The case started when a homosexual Polish couple got married in Berlin and requested the transcription of their marriage certificate into Poland’s civil registry. This was denied because Polish law does not recognize same-sex marriage. The couple sued. The Civic Coalition Party government’s response came out of both sides of their mouths. Prime Minister Donald Tusk and Interior Minister Marcin Kierwiński assured the public that the EU could not dictate Polish law and that constitutional processes would be respected.
Tusk, who has been waging an extralegal war on Poland’s conservative laws since taking office, added that “respecting tribunals” is also fundamental, while Interior Minister Marcin Kierwiński suggested that in order to implement the EU ruling, “we will have to adopt our own legislation.” In other words, the liberal government will likely adopt the tactics of their presidential candidate Rafał Trzaskowski, who advocates same-sex civil unions as a “logical first step.” Towards what?

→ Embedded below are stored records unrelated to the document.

theorem UpRun.phaseA_frame (r : UpRun) (die : Nat) (d : Shard) (p : UpdProgram) (u j : Nat) :
    Frame ⟨recordParts, readRegs ++ [Reg.VSE_GEN_STATE], false⟩ r.state (UpRun.phaseA r die d p u j).state := by
  unfold UpRun.phaseA
  extract_lets u1
  split
  rename_i r1 mo h1
  split
  rename_i r2 gr h2
  split
  rename_i r3 wb h3
  have e : Frame ⟨recordParts, readRegs ++ [Reg.VSE_GEN_STATE], false⟩ r.state r3.state := by
    have a1 := UpRun.read_frame r (d.momentsAt p.mb u1 j) (16384 * p.mb)
    have a2 := UpRun.read_frame r1 (d.grad + j * 32768) 32768
    have a3 := UpRun.read_frame r2 (d.masterAt u1 j) 65536
    rw [h1] at a1
    rw [h2] at a2
    rw [h3] at a3
    exact ((a1.trans a2).trans a3).mono (by decide +kernel)
  clear h1 h2 h3
  split
  · exact e
  · have b := State.blockMoments_frame r3.state die u p mo gr wb
    generalize r3.state.blockMoments die u p mo gr wb = q at b
    obtain ⟨s, data⟩ := q
    dsimp only at b ⊢
    exact (e.step b).step (UpRun.write_frame { r3 with state := s } (d.momentsAt p.mb u j) data)

theorem UpRun.copyWeights_frame (r : UpRun) (d : Shard) (j : Nat) :
    Frame ⟨recordParts, readRegs, false⟩ r.state (UpRun.copyWeights r d j).1.state := by
  change Frame.At (fun p : UpRun × List Nat => p.1.state) _ _ _
  unfold UpRun.copyWeights
  (generalize h0 : UpRun.read _ _ _ = q0; obtain ⟨r0, b0⟩ := q0; split)
  refine Frame.At.ite ?_ ?_
  · (change Frame.At UpRun.state _ _ _; try dsimp only)
    refine Frame.atFst (by assumption) ?_
    (change Frame.At UpRun.state _ _ _; try dsimp only)
    refine Frame.atFst (by assumption) ?_
    refine Frame.At.step ?_ (UpRun.read_frame _ _ _)
    exact Frame.refl _
  · extract_lets +onlyGivenNames t1
    refine Frame.At.ite ?_ ?_
    · (generalize h2 : UpRun.read _ _ _ = q2; obtain ⟨r2, b2⟩ := q2; split)
      (change Frame.At UpRun.state _ _ _; try dsimp only)
      refine Frame.atFst (by assumption) ?_
      (change Frame.At UpRun.state _ _ _; try dsimp only)
      refine Frame.atFst (by assumption) ?_
      refine Frame.At.step ?_ (UpRun.read_frame _ _ _)
      change Frame.At UpRun.state _ _ _
      refine Frame.atFst (by assumption) ?_
      (change Frame.At UpRun.state _ _ _; try dsimp only)
      refine Frame.atFst (by assumption) ?_
      refine Frame.At.step ?_ (UpRun.read_frame _ _ _)
      exact Frame.refl _
    · (change Frame.At UpRun.state _ _ _; try dsimp only)
      (change Frame _ _ _; dsimp only)
      change Frame.At UpRun.state _ _ _
      refine Frame.atFst (by assumption) ?_
      (change Frame.At UpRun.state _ _ _; try dsimp only)
      refine Frame.atFst (by assumption) ?_
      refine Frame.At.step ?_ (UpRun.read_frame _ _ _)
      exact Frame.refl _

theorem State.verifyBlock_frame (s : State) (d : Shard) (j : Nat) :
    Frame ⟨recordParts, readRegs, false⟩ s (State.verifyBlock s d j).1 := by
  show Frame.Fst _ _ _
  unfold State.verifyBlock
  extract_lets +onlyGivenNames t0
  (generalize h1 : UpRun.read _ _ _ = q1; obtain ⟨r1, b1⟩ := q1; split)
  split
  · refine Frame.Fst.mk ?_
    change Frame.At UpRun.state _ _ _
    refine Frame.atFst (by assumption) ?_
    (change Frame.At UpRun.state _ _ _; try dsimp only)
    refine Frame.atFst (by assumption) ?_
    refine Frame.At.step ?_ (UpRun.read_frame _ _ _)
    dsimp only
    exact Frame.refl _
  · (generalize h2 : UpRun.read _ _ _ = q2; obtain ⟨r2, b2⟩ := q2; split)
    (generalize h3 : UpRun.read _ _ _ = q3; obtain ⟨r3, b3⟩ := q3; split)
    refine Frame.Fst.ite ?_ ?_
    · refine Frame.Fst.mk ?_
      change Frame.At UpRun.state _ _ _
      refine Frame.atFst (by assumption) ?_
      (change Frame.At UpRun.state _ _ _; try dsimp only)
      refine Frame.atFst (by assumption) ?_
      refine Frame.At.step ?_ (UpRun.read_frame _ _ _)
      change Frame.At UpRun.state _ _ _
      refine Frame.atFst (by assumption) ?_
      (change Frame.At UpRun.state _ _ _; try dsimp only)
      refine Frame.atFst (by assumption) ?_
      refine Frame.At.step ?_ (UpRun.read_frame _ _ _)
      change Frame.At UpRun.state _ _ _
      refine Frame.atFst (by assumption) ?_
      (change Frame.At UpRun.state _ _ _; try dsimp only)
      refine Frame.atFst (by assumption) ?_
      refine Frame.At.step ?_ (UpRun.read_frame _ _ _)
      dsimp only
      exact Frame.refl _
    · extract_lets +onlyGivenNames t4
      refine Frame.Fst.mk ?_
      change Frame.At UpRun.state _ _ _
      refine Frame.atFst (by assumption) ?_
      (change Frame.At UpRun.state _ _ _; try dsimp only)
      refine Frame.atFst (by assumption) ?_
      refine Frame.At.step ?_ (UpRun.read_frame _ _ _)
      change Frame.At UpRun.state _ _ _
      refine Frame.atFst (by assumption) ?_
      (change Frame.At UpRun.state _ _ _; try dsimp only)
      refine Frame.atFst (by assumption) ?_
      refine Frame.At.step ?_ (UpRun.read_frame _ _ _)
      change Frame.At UpRun.state _ _ _
      refine Frame.atFst (by assumption) ?_
      (change Frame.At UpRun.state _ _ _; try dsimp only)
      refine Frame.atFst (by assumption) ?_
      refine Frame.At.step ?_ (UpRun.read_frame _ _ _)
      dsimp only
      exact Frame.refl _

To ask the question is to answer it.
Many Polish conservatives recognized that the EU ruling is a foot jammed in the door, directly undermining the Polish constitution by stating that the recognition of same-sex marriages conducted outside the country is essential for “the fundamental right to respect for private and family life.” President Karol Nawrocki released a scathing response; Adam Andruszkiewicz, the deputy head of the presidential chancellery, called it “an attempt to circumvent the Polish Constitution” and affirmed that Nawrocki “will not submit to the terror of ‘rainbow rulings.’”
It isn’t just Poland. When Bulgaria passed a law banning LGBT propaganda in schools last year, LGBT activists claimed it violated EU law, the UN Human Rights Office called on the government to reconsider, and after President Ruman Radev declined to veto it, called on the European Commission to “step in and hold Bulgaria accountable.” When Hungary passed a similar law in 2021, then-Dutch prime minister Mark Rutte stated that the EU would “bring Hungary to its knees” in response.